• **Study material**:
◆ ◆ ◆

-- ==== Sys2Proof/Laws/Cycle.lean ====
section
/-! SUPPORT. Everything a cycle and a step can do. -/

namespace Sys2Proof.Machine

/-- A cycle that answers a next state was suspended and did nothing, or ran the instruction it fetched (R100). -/
theorem cycle_eq_next {s t : State} :
    cycle s = .next t ↔
      (∃ x, s.wait = some x ∧ t = s) ∨
      (s.wait = none ∧ ∃ w i, s.fetch = .ok w ∧ decodeWord w = some i ∧ exec i s = .next t) := by
  unfold cycle cycleWith
  cases hw : s.wait with
  | some x => simp [eq_comm]
  | none =>
    simp only [orRaise_eq_next, reduceCtorEq, false_and, exists_false, true_and, false_or]
    constructor
    · rintro ⟨w, hf, h⟩
      cases hd : decodeWord w with
      | none => rw [hd] at h; cases h
      | some i => rw [hd] at h; exact ⟨w, i, hf, hd, h⟩
    · rintro ⟨w, i, hf, hd, h⟩; exact ⟨w, hf, by rw [hd]; exact h⟩

/-- A suspended cycle changes nothing (R100, R185). -/
theorem cycle_suspended {s : State} {x : RegIdx} (h : s.wait = some x) : cycle s = .next s := by
  simp [cycle, cycleWith, h]

/-- A running cycle whose fetched word decodes runs that instruction (R100). -/
theorem cycle_runs {s : State} {w : Word} {i : Instr} (hw : s.wait = none) (hf : s.fetch = .ok w) (hd : decodeWord w = some i) :
    cycle s = exec i s := by
  simp [cycle, cycleWith, hw, hf, hd]

theorem cycle_fetch_fault {s : State} {f : Fault} (hw : s.wait = none) (hf : s.fetch = .error f) : cycle s = .fault f := by
  simp [cycle, cycleWith, hw, hf]

theorem cycle_unknown {s : State} {w : Word} (hw : s.wait = none) (hf : s.fetch = .ok w) (hd : decodeWord w = none) :
    cycle s = .fault (.unknownOpcode w) := by
  simp [cycle, cycleWith, hw, hf, hd, raise]

/-- The next cycle fetches `i` exactly when `pc` names two cells whose word decodes to it (R54, R100). -/
theorem fetchedInstr_eq_some {s : State} {i : Instr} :
    s.fetchedInstr = some i ↔ ∃ w, s.fetch = .ok w ∧ decodeWord w = some i := by
  unfold State.fetchedInstr
  cases s.fetch <;> simp

/-- What is fetched depends on `pc` and memory only. -/
theorem fetchedInstr_congr {s t : State} (hp : s.pc = t.pc) (hm : s.mem = t.mem) : s.fetchedInstr = t.fetchedInstr := by
  unfold State.fetchedInstr; rw [fetch_congr hp hm]

/-- The normal end of a run (R261): running, with a jump to its own address at `pc`. -/
theorem atSelfJump_iff {s : State} :
    s.atSelfJump = true ↔ s.wait = none ∧ ∃ nnn : Addr, s.fetchedInstr = some (.jp nnn) ∧ nnn.toNat = s.pc.toNat := by
  unfold State.atSelfJump
  simp only [Bool.and_eq_true, beq_iff_eq]
  refine and_congr_right fun _ => ?_
  split
  · rename_i nnn h; simp [h]
  · rename_i h; exact ⟨fun e => (Bool.false_ne_true e).elim, fun ⟨nnn, e, _⟩ => (h nnn e).elim⟩

/-- With no event listed a step is a cycle. -/
theorem step_idle {s : State} (h : s.schedule = []) : step s = cycle s := by
  simp [step, advance, advanceWith, h]

/-- A listed event is what happens next. -/
theorem step_event {s : State} {e : Event} {rest : List Event} (h : s.schedule = e :: rest) :
    step s = act e { s with schedule := rest } := by
  simp [step, advance, advanceWith, act, h]

/-- Everything a step that answers can have been: an unlisted cycle, or the first listed event. -/
theorem step_cases {s t : State} (h : step s = .next t) :
    (s.schedule = [] ∧ cycle s = .next t) ∨
    (∃ rest, s.schedule = .cycle :: rest ∧ cycle { s with schedule := rest } = .next t) ∨
    (∃ rest, s.schedule = .tickGeneral :: rest ∧ t = tickGeneral { s with schedule := rest }) ∨
    (∃ rest, s.schedule = .tickSound :: rest ∧ t = tickSound { s with schedule := rest }) ∨
    (∃ k rest, s.schedule = .keyEvent k :: rest ∧ t = keyEvent k { s with schedule := rest }) ∨
    (∃ rest, s.schedule = .reset :: rest ∧ t = resetCore { s with schedule := rest }) := by
  cases hs : s.schedule with
  | nil => exact .inl ⟨rfl, step_idle hs ▸ h⟩
  | cons e rest =>
    rw [step_event hs] at h
    cases e with
    | cycle => exact .inr (.inl ⟨rest, rfl, h⟩)
    | tickGeneral => cases h; exact .inr (.inr (.inl ⟨rest, rfl, rfl⟩))
    | tickSound => cases h; exact .inr (.inr (.inr (.inl ⟨rest, rfl, rfl⟩)))
    | keyEvent k => cases h; exact .inr (.inr (.inr (.inr (.inl ⟨k, rest, rfl, rfl⟩))))
    | reset => cases h; exact .inr (.inr (.inr (.inr (.inr ⟨rest, rfl, rfl⟩))))

/-- A key press completes the suspended `FX0A` (R185). -/
theorem keyEvent_suspended {s : State} {x : RegIdx} (k : KeyCode) (h : s.wait = some x) :
    keyEvent k s = { s.putReg x (k.zeroExtend 8) with wait := none, pc := s.pc + 2#16 } := by
  rw [← ofNat_nextSequential]; simp [keyEvent, h, State.writePc]

/-- While the core runs it is ignored (R185, D13). -/
theorem keyEvent_running {s : State} (k : KeyCode) (h : s.wait = none) : keyEvent k s = s := by
  simp [keyEvent, h]

end Sys2Proof.Machine
end

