/-- Settles O48: for the six, what stands in `VF` is a flag byte; for the others the frame of the registers covers it. -/
theorem onlySixInstructionsWriteTheFlagAsASideEffect : Obligations.OnlySixInstructionsWriteTheFlagAsASideEffect := by
  intro i s t h hdest
  split
  case isFalse hset =>
    exact unnamedRegistersAreUnchanged i s t h flagReg hdest fun _ => Bool.eq_false_of_not_eq_true hset
  case isTrue hset =>
    cases i
    case addReg x y | sub x y => exact flag_putReg_retire h
    case subn x y =>
      rw [exec_subn] at h
      exact flag_putReg_retire h
    case shr x | shl x =>
      have hf := reg_putReg_retire h (ne_of_beq_false hdest)
      rw [hf, reg_putReg_same]
      exact flagByte_cases _
    case drw x y n =>
      obtain ⟨bs, -, hretire⟩ := orRaise_eq_next.mp h
      rw [retireDrawn_eq_next.mp hretire]
      exact (reg_putReg_same _ flagReg _).symm ▸ flagByte_cases _
    all_goals cases hset

end Sys2Proof.Machine
end

section
/-! PROOFS. Invariants: what every step keeps, of a cycle or of any event (`10_state.md` R25 to R33). -/

namespace Sys2Proof.Machine

/-! ### One induction step for every invariant -/

/-- A predicate that does not see the list of events, and that instructions and events keep, is kept by every step. -/
theorem step_keeps {P : State → Prop} (hsched : ∀ s evs, P s → P { s with schedule := evs })
    (hexec : ∀ i s t, P s → s.wait = none → s.fetchedInstr = some i → exec i s = .next t → P t)
    (htimers : ∀ s d b, P s → P { s with dt := d, st := b })
    (hkey : ∀ s x b, P s → s.wait = some x → P { s.putReg x b with wait := none, pc := s.pc + 2#16 })
    (hreset : ∀ s, P (resetCore s)) {s t : State} (hs : P s) (h : step s = .next t) : P t := by
  have hcycle : ∀ s t, P s → cycle s = .next t → P t := fun s t hs h => by
    rcases cycle_eq_next.mp h with ⟨x, -, rfl⟩ | ⟨hw, w, i, hf, hd, hi⟩
    · exact hs
    · exact hexec i s t hs hw (fetchedInstr_eq_some.mpr ⟨w, hf, hd⟩) hi
  have hpress : ∀ k s, P s → P (keyEvent k s) := fun k s hs => by
    cases hw : s.wait with
    | none => rw [keyEvent_running k hw]; exact hs
    | some x => rw [keyEvent_suspended k hw]; exact hkey s x _ hs hw
  rcases step_cases h with ⟨-, hc⟩ | ⟨rest, -, hc⟩ | ⟨rest, -, rfl⟩ | ⟨rest, -, rfl⟩ | ⟨k, rest, -, rfl⟩ | ⟨rest, -, rfl⟩
  · exact hcycle s t hs hc
  · exact hcycle _ t (hsched s rest hs) hc
  · exact htimers _ (tickedDown s.dt) s.st (hsched s rest hs)
  · exact htimers _ s.dt (tickedDown s.st) (hsched s rest hs)
  · exact hpress k _ (hsched s rest hs)
  · exact hreset _

/-- An instruction is fetched from an address of at most 4094 (R54). -/
theorem pc_le_of_fetchedInstr {s : State} {i : Instr} (h : s.fetchedInstr = some i) : s.pc.toNat ≤ 4094 := by
  obtain ⟨w, hf, -⟩ := fetchedInstr_eq_some.mp h
  exact (fetch_ok hf).1

/-! ### Memory (R29; log 15) -/

theorem exec_keeps_wf {i : Instr} {s t : State} (hw : s.mem.wf) (h : exec i s = .next t) : t.mem.wf := by
  cases i
  case bcd x | store x =>
    obtain ⟨u, hstore, hretire⟩ := orRaise_eq_next.mp h
    have hu : u.mem.wf := memStore_wf hstore hw
    rw [retire_eq_next.mp hretire]
    exact hu
  all_goals
    rw [exec_mem h nofun nofun]
    exact hw

/-- Settles O53: the two stores keep the canonical form, no other instruction and no event writes memory, and reset clears it. -/
theorem everyStepKeepsMemoryCanonical : Obligations.EveryStepKeepsMemoryCanonical :=
  fun _ _ => step_keeps (P := fun s => s.mem.wf) (fun _ _ h => h) (fun _ _ _ hw _ _ h => exec_keeps_wf hw h)
    (fun _ _ _ h => h) (fun _ _ _ h _ => h) (fun _ => wf_reset)

/-! ### The call stack and the address register (R25, R30) -/

theorem exec_keeps_stackBounded {i : Instr} {s t : State} (hs : StackBounded s) (hpc : s.pc.toNat ≤ 4094)
    (h : exec i s = .next t) : StackBounded t := by
  obtain ⟨hlen, hentries⟩ := hs
  cases i
  case call nnn =>
    obtain ⟨u, hpush, hretire⟩ := orRaise_eq_next.mp h
    obtain ⟨hroom, rfl⟩ := push_ok hpush
    rw [retire_eq_next.mp hretire]
    refine ⟨by simp; omega, fun a ha => ?_⟩
    rcases List.mem_append.mp ha with ha | ha
    · exact hentries a ha
    · rw [List.mem_singleton.mp ha, BitVec.toNat_ofNat]
      omega
  case ret =>
    obtain ⟨⟨a, u⟩, hpop, hretire⟩ := orRaise_eq_next.mp h
    obtain ⟨hstack, -⟩ := pop_ok hpop
    rw [retire_eq_next.mp hretire]
    rw [hstack, List.length_append] at hlen
    rw [hstack] at hentries
    exact ⟨by simp; omega, fun b hb => hentries b (List.mem_append_left _ hb)⟩
  all_goals
    rw [exec_frame h]
    exact ⟨hlen, hentries⟩

theorem exec_keeps_addressBounded {i : Instr} {s t : State} (hs : AddressBounded s) (h : exec i s = .next t) :
    AddressBounded t := by
  cases i
  case ldI nnn =>
    obtain ⟨u, hu, hi, -⟩ := loadAddressSetsI s nnn
    cases h.symm.trans hu
    rw [AddressBounded, hi]
    omega
  case addI x =>
    obtain ⟨u, hu, hi, -⟩ := addToAddressWrapsAtTwelveBits s x
    cases h.symm.trans hu
    rw [AddressBounded, hi]
    omega
  all_goals
    rw [exec_frame h]
    exact hs

/-- Settles O54: a call that was fetched pushes an address of at most 4094, and every write of `I` is narrowed. -/
theorem everyStepKeepsTheCallStackAndTheAddressRegisterBounded :
    Obligations.EveryStepKeepsTheCallStackAndTheAddressRegisterBounded :=
  ⟨fun _ _ => step_keeps (P := StackBounded) (fun _ _ h => h)
      (fun _ _ _ hs _ hf h => exec_keeps_stackBounded hs (pc_le_of_fetchedInstr hf) h)
      (fun _ _ _ h => h) (fun _ _ _ h _ => h) (fun _ => stackBounded_reset),
    fun _ _ => step_keeps (P := AddressBounded) (fun _ _ h => h) (fun _ _ _ hs _ _ h => exec_keeps_addressBounded hs h)
      (fun _ _ _ h => h) (fun _ _ _ h _ => h) (fun _ => addressBounded_reset)⟩

/-! ### The wait (R33, R185) -/

theorem exec_keyWaitHolds {i : Instr} {s t : State} (hw : s.wait = none) (hf : s.fetchedInstr = some i)
    (h : exec i s = .next t) : KeyWaitHolds t := by
  cases i
  case ldVxK x =>
    cases h
    intro y hy
    cases hy
    exact ⟨hf, rfl⟩
  all_goals
    rw [exec_frame h]
    exact keyWaitHolds_of_running hw

/-- Settles O55: only `FX0A` begins a wait, at its own address, and while it lasts neither `pc` nor memory changes. -/
theorem everyStepKeepsTheKeyWaitOnItsInstruction : Obligations.EveryStepKeepsTheKeyWaitOnItsInstruction :=
  fun _ _ => step_keeps (P := KeyWaitHolds) (fun _ _ h => h) (fun _ _ _ _ hw hf h => exec_keyWaitHolds hw hf h)
    (fun _ _ _ h => h) (fun _ _ _ _ _ => keyWaitHolds_of_running rfl) (fun _ => keyWaitHolds_of_running rfl)

/-! ### The program counter (R28) -/

/-- A cycle that retires at a target up to the bound leaves `pc` there. -/
theorem retire_pc_le {u t : State} {n : Nat} (h : u.retire n = .next t) (hn : n ≤ 0x10FE) : t.pc.toNat ≤ 0x10FE := by
  rw [retire_eq_next.mp h, BitVec.toNat_ofNat]
  omega

theorem retireDrawn_pc_le {u t : State} {n : Nat} (h : u.retireDrawn n = .next t) (hn : n ≤ 0x10FE) :
    t.pc.toNat ≤ 0x10FE := by
  rw [retireDrawn_eq_next.mp h, BitVec.toNat_ofNat]
  omega

/-- From an address a word can be fetched from, no instruction takes `pc` past the bound; the indexed jump reaches it. -/
theorem exec_pcBounded {i : Instr} {s t : State} (hpc : s.pc.toNat ≤ 4094) (h : exec i s = .next t) : PcBounded t := by
  have hseq : s.nextSequential ≤ 0x10FE := by rw [State.nextSequential]; omega
  have hskip : ∀ b, s.nextSkip b ≤ 0x10FE := fun b => by rw [State.nextSkip]; split <;> omega
  cases i
  case cls => exact retireDrawn_pc_le h hseq
  case drw =>
    obtain ⟨bs, -, hretire⟩ := orRaise_eq_next.mp h
    exact retireDrawn_pc_le hretire hseq
  case jp nnn => exact retire_pc_le h (by omega)
  case jpV0 nnn => exact retire_pc_le h (by omega)
  case seImm | sneImm | seReg | sneReg | skp | sknp => exact retire_pc_le h (hskip _)
  case ret =>
    obtain ⟨⟨a, u⟩, -, hretire⟩ := orRaise_eq_next.mp h
    exact retire_pc_le hretire (by simp; omega)
  case call nnn =>
    obtain ⟨u, -, hretire⟩ := orRaise_eq_next.mp h
    exact retire_pc_le hretire (by omega)
  case bcd | store | load =>
    obtain ⟨u, -, hretire⟩ := orRaise_eq_next.mp h
    exact retire_pc_le hretire hseq
  case ldVxK x =>
    cases h
    exact hpc.trans (by decide)
  case ldFont x => exact absurd h (exec_ldFont_ne_next x s t)
  case subn =>
    rw [exec_subn] at h
    exact retire_pc_le h hseq
  all_goals exact retire_pc_le h hseq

◆ ◆ ◆

• **What you are asked to do**: Your answer must be the lines from the first line of the entries above through the line that contains "simp [cycle, cycleWith, hw, hf]", written out exactly.

• **Task solution**:
-- ==== Sys2Proof/Laws/Cycle.lean ====
section
/-! SUPPORT. Everything a cycle and a step can do. -/

namespace Sys2Proof.Machine

/-- A cycle that answers a next state was suspended and did nothing, or ran the instruction it fetched (R100). -/
theorem cycle_eq_next {s t : State} :
    cycle s = .next t ↔
      (∃ x, s.wait = some x ∧ t = s) ∨
      (s.wait = none ∧ ∃ w i, s.fetch = .ok w ∧ decodeWord w = some i ∧ exec i s = .next t) := by
  unfold cycle cycleWith
  cases hw : s.wait with
  | some x => simp [eq_comm]
  | none =>
    simp only [orRaise_eq_next, reduceCtorEq, false_and, exists_false, true_and, false_or]
    constructor
    · rintro ⟨w, hf, h⟩
      cases hd : decodeWord w with
      | none => rw [hd] at h; cases h
      | some i => rw [hd] at h; exact ⟨w, i, hf, hd, h⟩
    · rintro ⟨w, i, hf, hd, h⟩; exact ⟨w, hf, by rw [hd]; exact h⟩

/-- A suspended cycle changes nothing (R100, R185). -/
theorem cycle_suspended {s : State} {x : RegIdx} (h : s.wait = some x) : cycle s = .next s := by
  simp [cycle, cycleWith, h]

/-- A running cycle whose fetched word decodes runs that instruction (R100). -/
theorem cycle_runs {s : State} {w : Word} {i : Instr} (hw : s.wait = none) (hf : s.fetch = .ok w) (hd : decodeWord w = some i) :
    cycle s = exec i s := by
  simp [cycle, cycleWith, hw, hf, hd]

theorem cycle_fetch_fault {s : State} {f : Fault} (hw : s.wait = none) (hf : s.fetch = .error f) : cycle s = .fault f := by
  simp [cycle, cycleWith, hw, hf]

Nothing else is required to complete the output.